Por Tobias Ferraz
Você não vê, mas eles rondam a vizinhança, podem estar em alguma fresta da sua casa, alojados no forro do telhado, ocupando a chaminé da churrasqueira ou a fornalha sem uso do fogão a lenha.
Recentemente o filho de um vizinho gravou em vídeo, do alto do muro, um cachorro-do-mato passeando por um fragmento de mata na área urbana. Algumas semanas depois, as câmeras externas de algumas casas registraram um cachorro do mato atravessando a rua à procura do punhado de ração que um generoso vizinho serve na calçada para os gatos. A moradora, do outro lado do bairro, diz que é mais de um cachorro-do-mato, talvez “uma meia dúzia”, que já atacaram as suas galinhas e talvez rondem por uma área maior ainda, visitando outros fragmentos de mata da região.
Conversando com especialistas aprendi que o cachorro-do-mato tem o sonoro nome de graxaim na linguagem tupi. Também é conhecido como lobinho. É um animal solitário, exceto na época do acasalamento, mais ativo entre o cair da tarde e durante a noite. Onívoro, ou seja, ele come de tudo, inclusive lixo. Isso faz do cachorro-do-mato uma espécie com enorme capacidade de sobrevivência. Por causa desta característica, os biólogos classificam o graxaim como “animal oportunista”.
O cachorro-do-mato tem ainda diversos significados espirituais. Dependendo da cultura, o graxaim pode estar ligado à esperteza, adaptabilidade e capacidade de encontrar soluções para situações desafiadoras.
Sendo assim, vamos aos fatos. Este colunista ficou visivelmente sensibilizado com a situação do animal. Provavelmente faminto e assustado, uma vez que o minúsculo fragmento de mata que ele (ou eles) habitam, não oferece alimento suficiente para a sua dieta, procurei as “autoridades competentes”. Segui “todos os trâmites” e dei início à maratona. O soldado do Corpo de Bombeiros me disse que “não é com eles”. O cabo da Polícia Militar Ambiental disse que “o bicho está no ambiente dele” e que não pode interferir, ainda sugeriu: “é com a zoonoses”.
Conversando com as heróicas ativistas da Proteção Animal, coloquei a minha preocupação. Fui ouvido e acolhido. Diante da minha decepção, desespero e impotência para resolver essa questão de amparo ao graxaim, uma delas me esfregou na cara, a cruel situação, em apenas uma frase: “Bem vindo a realidade da proteção animal”.

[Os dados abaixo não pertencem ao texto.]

-- ==== Sys2Proof/Laws/State.lean ====
section
/-! SUPPORT. What each update of the state leaves and makes of each of its fields: one lemma per field. -/
namespace Sys2Proof.Machine
namespace State

variable (s : State)

/-! ### onHif -/
@[simp] theorem onHif_pending (f : Hif → Hif) : (s.onHif f).pending = s.pending := rfl
@[simp] theorem onHif_regs (f : Hif → Hif) : (s.onHif f).regs = s.regs := rfl
@[simp] theorem onHif_isSealed (f : Hif → Hif) : (s.onHif f).isSealed = s.isSealed := rfl
@[simp] theorem onHif_latched (f : Hif → Hif) : (s.onHif f).latched = s.latched := rfl
@[simp] theorem onHif_readData (f : Hif → Hif) : (s.onHif f).readData = s.readData := rfl
@[simp] theorem onHif_free (f : Hif → Hif) : (s.onHif f).free = s.free := rfl
@[simp] theorem onHif_hif (f : Hif → Hif) : (s.onHif f).hif = f s.hif := rfl
@[simp] theorem onHif_evr (f : Hif → Hif) : (s.onHif f).evr = s.evr := rfl
@[simp] theorem onHif_tim (f : Hif → Hif) : (s.onHif f).tim = s.tim := rfl
@[simp] theorem onHif_tck (f : Hif → Hif) : (s.onHif f).tck = s.tck := rfl
@[simp] theorem onHif_sch (f : Hif → Hif) : (s.onHif f).sch = s.sch := rfl
@[simp] theorem onHif_nvm (f : Hif → Hif) : (s.onHif f).nvm = s.nvm := rfl
@[simp] theorem onHif_aon (f : Hif → Hif) : (s.onHif f).aon = s.aon := rfl
@[simp] theorem onHif_sec (f : Hif → Hif) : (s.onHif f).sec = s.sec := rfl
@[simp] theorem onHif_clk (f : Hif → Hif) : (s.onHif f).clk = s.clk := rfl
@[simp] theorem onHif_pwr (f : Hif → Hif) : (s.onHif f).pwr = s.pwr := rfl
@[simp] theorem onHif_sys (f : Hif → Hif) : (s.onHif f).sys = s.sys := rfl
@[simp] theorem onHif_gzl (f : Hif → Hif) : (s.onHif f).gzl = s.gzl := rfl
@[simp] theorem onHif_prt (f : Hif → Hif) : (s.onHif f).prt = s.prt := rfl
@[simp] theorem onHif_hdg (f : Hif → Hif) : (s.onHif f).hdg = s.hdg := rfl
@[simp] theorem onHif_bsn (f : Hif → Hif) : (s.onHif f).bsn = s.bsn := rfl
@[simp] theorem onHif_mod (f : Hif → Hif) : (s.onHif f).mod = s.mod := rfl
@[simp] theorem onHif_top (f : Hif → Hif) : (s.onHif f).top = s.top := rfl
@[simp] theorem onHif_alm (f : Hif → Hif) : (s.onHif f).alm = s.alm := rfl
@[simp] theorem onHif_prd (f : Hif → Hif) : (s.onHif f).prd = s.prd := rfl
@[simp] theorem onHif_arc (f : Hif → Hif) : (s.onHif f).arc = s.arc := rfl
@[simp] theorem onHif_lmu (f : Hif → Hif) : (s.onHif f).lmu = s.lmu := rfl
@[simp] theorem onHif_nrg (f : Hif → Hif) : (s.onHif f).nrg = s.nrg := rfl
@[simp] theorem onHif_cap (f : Hif → Hif) : (s.onHif f).cap = s.cap := rfl
@[simp] theorem onHif_dpx (f : Hif → Hif) : (s.onHif f).dpx = s.dpx := rfl
@[simp] theorem onHif_jtag (f : Hif → Hif) : (s.onHif f).jtag = s.jtag := rfl

/-! ### onEvr -/
@[simp] theorem onEvr_pending (f : Evr → Evr) : (s.onEvr f).pending = s.pending := rfl
@[simp] theorem onEvr_regs (f : Evr → Evr) : (s.onEvr f).regs = s.regs := rfl
@[simp] theorem onEvr_isSealed (f : Evr → Evr) : (s.onEvr f).isSealed = s.isSealed := rfl
@[simp] theorem onEvr_latched (f : Evr → Evr) : (s.onEvr f).latched = s.latched := rfl
@[simp] theorem onEvr_readData (f : Evr → Evr) : (s.onEvr f).readData = s.readData := rfl
@[simp] theorem onEvr_free (f : Evr → Evr) : (s.onEvr f).free = s.free := rfl
@[simp] theorem onEvr_hif (f : Evr → Evr) : (s.onEvr f).hif = s.hif := rfl
@[simp] theorem onEvr_evr (f : Evr → Evr) : (s.onEvr f).evr = f s.evr := rfl
@[simp] theorem onEvr_tim (f : Evr → Evr) : (s.onEvr f).tim = s.tim := rfl
@[simp] theorem onEvr_tck (f : Evr → Evr) : (s.onEvr f).tck = s.tck := rfl
@[simp] theorem onEvr_sch (f : Evr → Evr) : (s.onEvr f).sch = s.sch := rfl
@[simp] theorem onEvr_nvm (f : Evr → Evr) : (s.onEvr f).nvm = s.nvm := rfl
@[simp] theorem onEvr_aon (f : Evr → Evr) : (s.onEvr f).aon = s.aon := rfl
@[simp] theorem onEvr_sec (f : Evr → Evr) : (s.onEvr f).sec = s.sec := rfl
@[simp] theorem onEvr_clk (f : Evr → Evr) : (s.onEvr f).clk = s.clk := rfl
@[simp] theorem onEvr_pwr (f : Evr → Evr) : (s.onEvr f).pwr = s.pwr := rfl
@[simp] theorem onEvr_sys (f : Evr → Evr) : (s.onEvr f).sys = s.sys := rfl
@[simp] theorem onEvr_gzl (f : Evr → Evr) : (s.onEvr f).gzl = s.gzl := rfl
@[simp] theorem onEvr_prt (f : Evr → Evr) : (s.onEvr f).prt = s.prt := rfl
@[simp] theorem onEvr_hdg (f : Evr → Evr) : (s.onEvr f).hdg = s.hdg := rfl
@[simp] theorem onEvr_bsn (f : Evr → Evr) : (s.onEvr f).bsn = s.bsn := rfl
@[simp] theorem onEvr_mod (f : Evr → Evr) : (s.onEvr f).mod = s.mod := rfl
@[simp] theorem onEvr_top (f : Evr → Evr) : (s.onEvr f).top = s.top := rfl
@[simp] theorem onEvr_alm (f : Evr → Evr) : (s.onEvr f).alm = s.alm := rfl
@[simp] theorem onEvr_prd (f : Evr → Evr) : (s.onEvr f).prd = s.prd := rfl
@[simp] theorem onEvr_arc (f : Evr → Evr) : (s.onEvr f).arc = s.arc := rfl
@[simp] theorem onEvr_lmu (f : Evr → Evr) : (s.onEvr f).lmu = s.lmu := rfl
@[simp] theorem onEvr_nrg (f : Evr → Evr) : (s.onEvr f).nrg = s.nrg := rfl
@[simp] theorem onEvr_cap (f : Evr → Evr) : (s.onEvr f).cap = s.cap := rfl
@[simp] theorem onEvr_dpx (f : Evr → Evr) : (s.onEvr f).dpx = s.dpx := rfl
@[simp] theorem onEvr_jtag (f : Evr → Evr) : (s.onEvr f).jtag = s.jtag := rfl

/-! ### onTim -/
@[simp] theorem onTim_pending (f : Tim → Tim) : (s.onTim f).pending = s.pending := rfl
@[simp] theorem onTim_regs (f : Tim → Tim) : (s.onTim f).regs = s.regs := rfl
@[simp] theorem onTim_isSealed (f : Tim → Tim) : (s.onTim f).isSealed = s.isSealed := rfl
@[simp] theorem onTim_latched (f : Tim → Tim) : (s.onTim f).latched = s.latched := rfl
@[simp] theorem onTim_readData (f : Tim → Tim) : (s.onTim f).readData = s.readData := rfl
@[simp] theorem onTim_free (f : Tim → Tim) : (s.onTim f).free = s.free := rfl
@[simp] theorem onTim_hif (f : Tim → Tim) : (s.onTim f).hif = s.hif := rfl
@[simp] theorem onTim_evr (f : Tim → Tim) : (s.onTim f).evr = s.evr := rfl
@[simp] theorem onTim_tim (f : Tim → Tim) : (s.onTim f).tim = f s.tim := rfl
@[simp] theorem onTim_tck (f : Tim → Tim) : (s.onTim f).tck = s.tck := rfl
@[simp] theorem onTim_sch (f : Tim → Tim) : (s.onTim f).sch = s.sch := rfl
@[simp] theorem onTim_nvm (f : Tim → Tim) : (s.onTim f).nvm = s.nvm := rfl
@[simp] theorem onTim_aon (f : Tim → Tim) : (s.onTim f).aon = s.aon := rfl
@[simp] theorem onTim_sec (f : Tim → Tim) : (s.onTim f).sec = s.sec := rfl
@[simp] theorem onTim_clk (f : Tim → Tim) : (s.onTim f).clk = s.clk := rfl
@[simp] theorem onTim_pwr (f : Tim → Tim) : (s.onTim f).pwr = s.pwr := rfl
@[simp] theorem onTim_sys (f : Tim → Tim) : (s.onTim f).sys = s.sys := rfl
@[simp] theorem onTim_gzl (f : Tim → Tim) : (s.onTim f).gzl = s.gzl := rfl
@[simp] theorem onTim_prt (f : Tim → Tim) : (s.onTim f).prt = s.prt := rfl
@[simp] theorem onTim_hdg (f : Tim → Tim) : (s.onTim f).hdg = s.hdg := rfl
@[simp] theorem onTim_bsn (f : Tim → Tim) : (s.onTim f).bsn = s.bsn := rfl
@[simp] theorem onTim_mod (f : Tim → Tim) : (s.onTim f).mod = s.mod := rfl
@[simp] theorem onTim_top (f : Tim → Tim) : (s.onTim f).top = s.top := rfl
@[simp] theorem onTim_alm (f : Tim → Tim) : (s.onTim f).alm = s.alm := rfl
@[simp] theorem onTim_prd (f : Tim → Tim) : (s.onTim f).prd = s.prd := rfl
@[simp] theorem onTim_arc (f : Tim → Tim) : (s.onTim f).arc = s.arc := rfl
@[simp] theorem onTim_lmu (f : Tim → Tim) : (s.onTim f).lmu = s.lmu := rfl
@[simp] theorem onTim_nrg (f : Tim → Tim) : (s.onTim f).nrg = s.nrg := rfl
@[simp] theorem onTim_cap (f : Tim → Tim) : (s.onTim f).cap = s.cap := rfl
@[simp] theorem onTim_dpx (f : Tim → Tim) : (s.onTim f).dpx = s.dpx := rfl
@[simp] theorem onTim_jtag (f : Tim → Tim) : (s.onTim f).jtag = s.jtag := rfl

/-! ### onTck -/
@[simp] theorem onTck_pending (f : Tck → Tck) : (s.onTck f).pending = s.pending := rfl
@[simp] theorem onTck_regs (f : Tck → Tck) : (s.onTck f).regs = s.regs := rfl
@[simp] theorem onTck_isSealed (f : Tck → Tck) : (s.onTck f).isSealed = s.isSealed := rfl
@[simp] theorem onTck_latched (f : Tck → Tck) : (s.onTck f).latched = s.latched := rfl
@[simp] theorem onTck_readData (f : Tck → Tck) : (s.onTck f).readData = s.readData := rfl
@[simp] theorem onTck_free (f : Tck → Tck) : (s.onTck f).free = s.free := rfl
@[simp] theorem onTck_hif (f : Tck → Tck) : (s.onTck f).hif = s.hif := rfl
@[simp] theorem onTck_evr (f : Tck → Tck) : (s.onTck f).evr = s.evr := rfl
@[simp] theorem onTck_tim (f : Tck → Tck) : (s.onTck f).tim = s.tim := rfl
@[simp] theorem onTck_tck (f : Tck → Tck) : (s.onTck f).tck = f s.tck := rfl
@[simp] theorem onTck_sch (f : Tck → Tck) : (s.onTck f).sch = s.sch := rfl
@[simp] theorem onTck_nvm (f : Tck → Tck) : (s.onTck f).nvm = s.nvm := rfl
@[simp] theorem onTck_aon (f : Tck → Tck) : (s.onTck f).aon = s.aon := rfl
@[simp] theorem onTck_sec (f : Tck → Tck) : (s.onTck f).sec = s.sec := rfl
@[simp] theorem onTck_clk (f : Tck → Tck) : (s.onTck f).clk = s.clk := rfl
@[simp] theorem onTck_pwr (f : Tck → Tck) : (s.onTck f).pwr = s.pwr := rfl
@[simp] theorem onTck_sys (f : Tck → Tck) : (s.onTck f).sys = s.sys := rfl
@[simp] theorem onTck_gzl (f : Tck → Tck) : (s.onTck f).gzl = s.gzl := rfl
@[simp] theorem onTck_prt (f : Tck → Tck) : (s.onTck f).prt = s.prt := rfl
@[simp] theorem onTck_hdg (f : Tck → Tck) : (s.onTck f).hdg = s.hdg := rfl
@[simp] theorem onTck_bsn (f : Tck → Tck) : (s.onTck f).bsn = s.bsn := rfl
@[simp] theorem onTck_mod (f : Tck → Tck) : (s.onTck f).mod = s.mod := rfl
@[simp] theorem onTck_top (f : Tck → Tck) : (s.onTck f).top = s.top := rfl
@[simp] theorem onTck_alm (f : Tck → Tck) : (s.onTck f).alm = s.alm := rfl
@[simp] theorem onTck_prd (f : Tck → Tck) : (s.onTck f).prd = s.prd := rfl
@[simp] theorem onTck_arc (f : Tck → Tck) : (s.onTck f).arc = s.arc := rfl
@[simp] theorem onTck_lmu (f : Tck → Tck) : (s.onTck f).lmu = s.lmu := rfl
@[simp] theorem onTck_nrg (f : Tck → Tck) : (s.onTck f).nrg = s.nrg := rfl
@[simp] theorem onTck_cap (f : Tck → Tck) : (s.onTck f).cap = s.cap := rfl
@[simp] theorem onTck_dpx (f : Tck → Tck) : (s.onTck f).dpx = s.dpx := rfl
@[simp] theorem onTck_jtag (f : Tck → Tck) : (s.onTck f).jtag = s.jtag := rfl

/-! ### onSch -/
@[simp] theorem onSch_pending (f : Sch → Sch) : (s.onSch f).pending = s.pending := rfl
@[simp] theorem onSch_regs (f : Sch → Sch) : (s.onSch f).regs = s.regs := rfl
@[simp] theorem onSch_isSealed (f : Sch → Sch) : (s.onSch f).isSealed = s.isSealed := rfl
@[simp] theorem onSch_latched (f : Sch → Sch) : (s.onSch f).latched = s.latched := rfl
@[simp] theorem onSch_readData (f : Sch → Sch) : (s.onSch f).readData = s.readData := rfl
@[simp] theorem onSch_free (f : Sch → Sch) : (s.onSch f).free = s.free := rfl
@[simp] theorem onSch_hif (f : Sch → Sch) : (s.onSch f).hif = s.hif := rfl
@[simp] theorem onSch_evr (f : Sch → Sch) : (s.onSch f).evr = s.evr := rfl
@[simp] theorem onSch_tim (f : Sch → Sch) : (s.onSch f).tim = s.tim := rfl
@[simp] theorem onSch_tck (f : Sch → Sch) : (s.onSch f).tck = s.tck := rfl
@[simp] theorem onSch_sch (f : Sch → Sch) : (s.onSch f).sch = f s.sch := rfl
@[simp] theorem onSch_nvm (f : Sch → Sch) : (s.onSch f).nvm = s.nvm := rfl
@[simp] theorem onSch_aon (f : Sch → Sch) : (s.onSch f).aon = s.aon := rfl
@[simp] theorem onSch_sec (f : Sch → Sch) : (s.onSch f).sec = s.sec := rfl
@[simp] theorem onSch_clk (f : Sch → Sch) : (s.onSch f).clk = s.clk := rfl
@[simp] theorem onSch_pwr (f : Sch → Sch) : (s.onSch f).pwr = s.pwr := rfl
@[simp] theorem onSch_sys (f : Sch → Sch) : (s.onSch f).sys = s.sys := rfl
@[simp] theorem onSch_gzl (f : Sch → Sch) : (s.onSch f).gzl = s.gzl := rfl
@[simp] theorem onSch_prt (f : Sch → Sch) : (s.onSch f).prt = s.prt := rfl
@[simp] theorem onSch_hdg (f : Sch → Sch) : (s.onSch f).hdg = s.hdg := rfl
@[simp] theorem onSch_bsn (f : Sch → Sch) : (s.onSch f).bsn = s.bsn := rfl
@[simp] theorem onSch_mod (f : Sch → Sch) : (s.onSch f).mod = s.mod := rfl
@[simp] theorem onSch_top (f : Sch → Sch) : (s.onSch f).top = s.top := rfl
@[simp] theorem onSch_alm (f : Sch → Sch) : (s.onSch f).alm = s.alm := rfl
@[simp] theorem onSch_prd (f : Sch → Sch) : (s.onSch f).prd = s.prd := rfl
@[simp] theorem onSch_arc (f : Sch → Sch) : (s.onSch f).arc = s.arc := rfl
@[simp] theorem onSch_lmu (f : Sch → Sch) : (s.onSch f).lmu = s.lmu := rfl
@[simp] theorem onSch_nrg (f : Sch → Sch) : (s.onSch f).nrg = s.nrg := rfl
@[simp] theorem onSch_cap (f : Sch → Sch) : (s.onSch f).cap = s.cap := rfl
@[simp] theorem onSch_dpx (f : Sch → Sch) : (s.onSch f).dpx = s.dpx := rfl
@[simp] theorem onSch_jtag (f : Sch → Sch) : (s.onSch f).jtag = s.jtag := rfl

/-! ### onNvm -/
@[simp] theorem onNvm_pending (f : Nvm → Nvm) : (s.onNvm f).pending = s.pending := rfl
@[simp] theorem onNvm_regs (f : Nvm → Nvm) : (s.onNvm f).regs = s.regs := rfl
@[simp] theorem onNvm_isSealed (f : Nvm → Nvm) : (s.onNvm f).isSealed = s.isSealed := rfl
@[simp] theorem onNvm_latched (f : Nvm → Nvm) : (s.onNvm f).latched = s.latched := rfl
@[simp] theorem onNvm_readData (f : Nvm → Nvm) : (s.onNvm f).readData = s.readData := rfl
@[simp] theorem onNvm_free (f : Nvm → Nvm) : (s.onNvm f).free = s.free := rfl
@[simp] theorem onNvm_hif (f : Nvm → Nvm) : (s.onNvm f).hif = s.hif := rfl
@[simp] theorem onNvm_evr (f : Nvm → Nvm) : (s.onNvm f).evr = s.evr := rfl
@[simp] theorem onNvm_tim (f : Nvm → Nvm) : (s.onNvm f).tim = s.tim := rfl
@[simp] theorem onNvm_tck (f : Nvm → Nvm) : (s.onNvm f).tck = s.tck := rfl
@[simp] theorem onNvm_sch (f : Nvm → Nvm) : (s.onNvm f).sch = s.sch := rfl
@[simp] theorem onNvm_nvm (f : Nvm → Nvm) : (s.onNvm f).nvm = f s.nvm := rfl
@[simp] theorem onNvm_aon (f : Nvm → Nvm) : (s.onNvm f).aon = s.aon := rfl
@[simp] theorem onNvm_sec (f : Nvm → Nvm) : (s.onNvm f).sec = s.sec := rfl
@[simp] theorem onNvm_clk (f : Nvm → Nvm) : (s.onNvm f).clk = s.clk := rfl
@[simp] theorem onNvm_pwr (f : Nvm → Nvm) : (s.onNvm f).pwr = s.pwr := rfl
@[simp] theorem onNvm_sys (f : Nvm → Nvm) : (s.onNvm f).sys = s.sys := rfl
@[simp] theorem onNvm_gzl (f : Nvm → Nvm) : (s.onNvm f).gzl = s.gzl := rfl
@[simp] theorem onNvm_prt (f : Nvm → Nvm) : (s.onNvm f).prt = s.prt := rfl
@[simp] theorem onNvm_hdg (f : Nvm → Nvm) : (s.onNvm f).hdg = s.hdg := rfl
@[simp] theorem onNvm_bsn (f : Nvm → Nvm) : (s.onNvm f).bsn = s.bsn := rfl
@[simp] theorem onNvm_mod (f : Nvm → Nvm) : (s.onNvm f).mod = s.mod := rfl
@[simp] theorem onNvm_top (f : Nvm → Nvm) : (s.onNvm f).top = s.top := rfl
@[simp] theorem onNvm_alm (f : Nvm → Nvm) : (s.onNvm f).alm = s.alm := rfl
@[simp] theorem onNvm_prd (f : Nvm → Nvm) : (s.onNvm f).prd = s.prd := rfl
@[simp] theorem onNvm_arc (f : Nvm → Nvm) : (s.onNvm f).arc = s.arc := rfl
@[simp] theorem onNvm_lmu (f : Nvm → Nvm) : (s.onNvm f).lmu = s.lmu := rfl
@[simp] theorem onNvm_nrg (f : Nvm → Nvm) : (s.onNvm f).nrg = s.nrg := rfl
@[simp] theorem onNvm_cap (f : Nvm → Nvm) : (s.onNvm f).cap = s.cap := rfl
@[simp] theorem onNvm_dpx (f : Nvm → Nvm) : (s.onNvm f).dpx = s.dpx := rfl
@[simp] theorem onNvm_jtag (f : Nvm → Nvm) : (s.onNvm f).jtag = s.jtag := rfl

Ela me fez enxergar que, mesmo diante da crescente presença dos animais silvestres nas áreas urbanas, a sociedade não desenvolveu mecanismos, normas ou regras que garantam o bem-estar, a segurança e a vida desses animais. Ou seja, destruímos o ambiente natural onde eles viviam, expulsamos eles das suas casas para dar lugar aos loteamentos e condomínios fechados. Lugares por onde várias espécies perambulavam por séculos e gerações, e agora, quando aparecem são considerados “indesejados, invasores, perigosos, repugnantes”.
Existe muita admiração pelo exemplo de Francisco de Assis, que adquiriu uma compreensão profunda e apreço pelos animais, ao ponto de chamá-los de irmãos.
Pena que poucos sigam os exemplos de São Francisco, como fazem as heroínas da proteção animal, mulheres que afrontam o poder político e econômico por uma causa.
Não custa nada lembrar que todas as vidas importam. não deveria existir hierarquia, todos os seres vivos merecem viver em paz.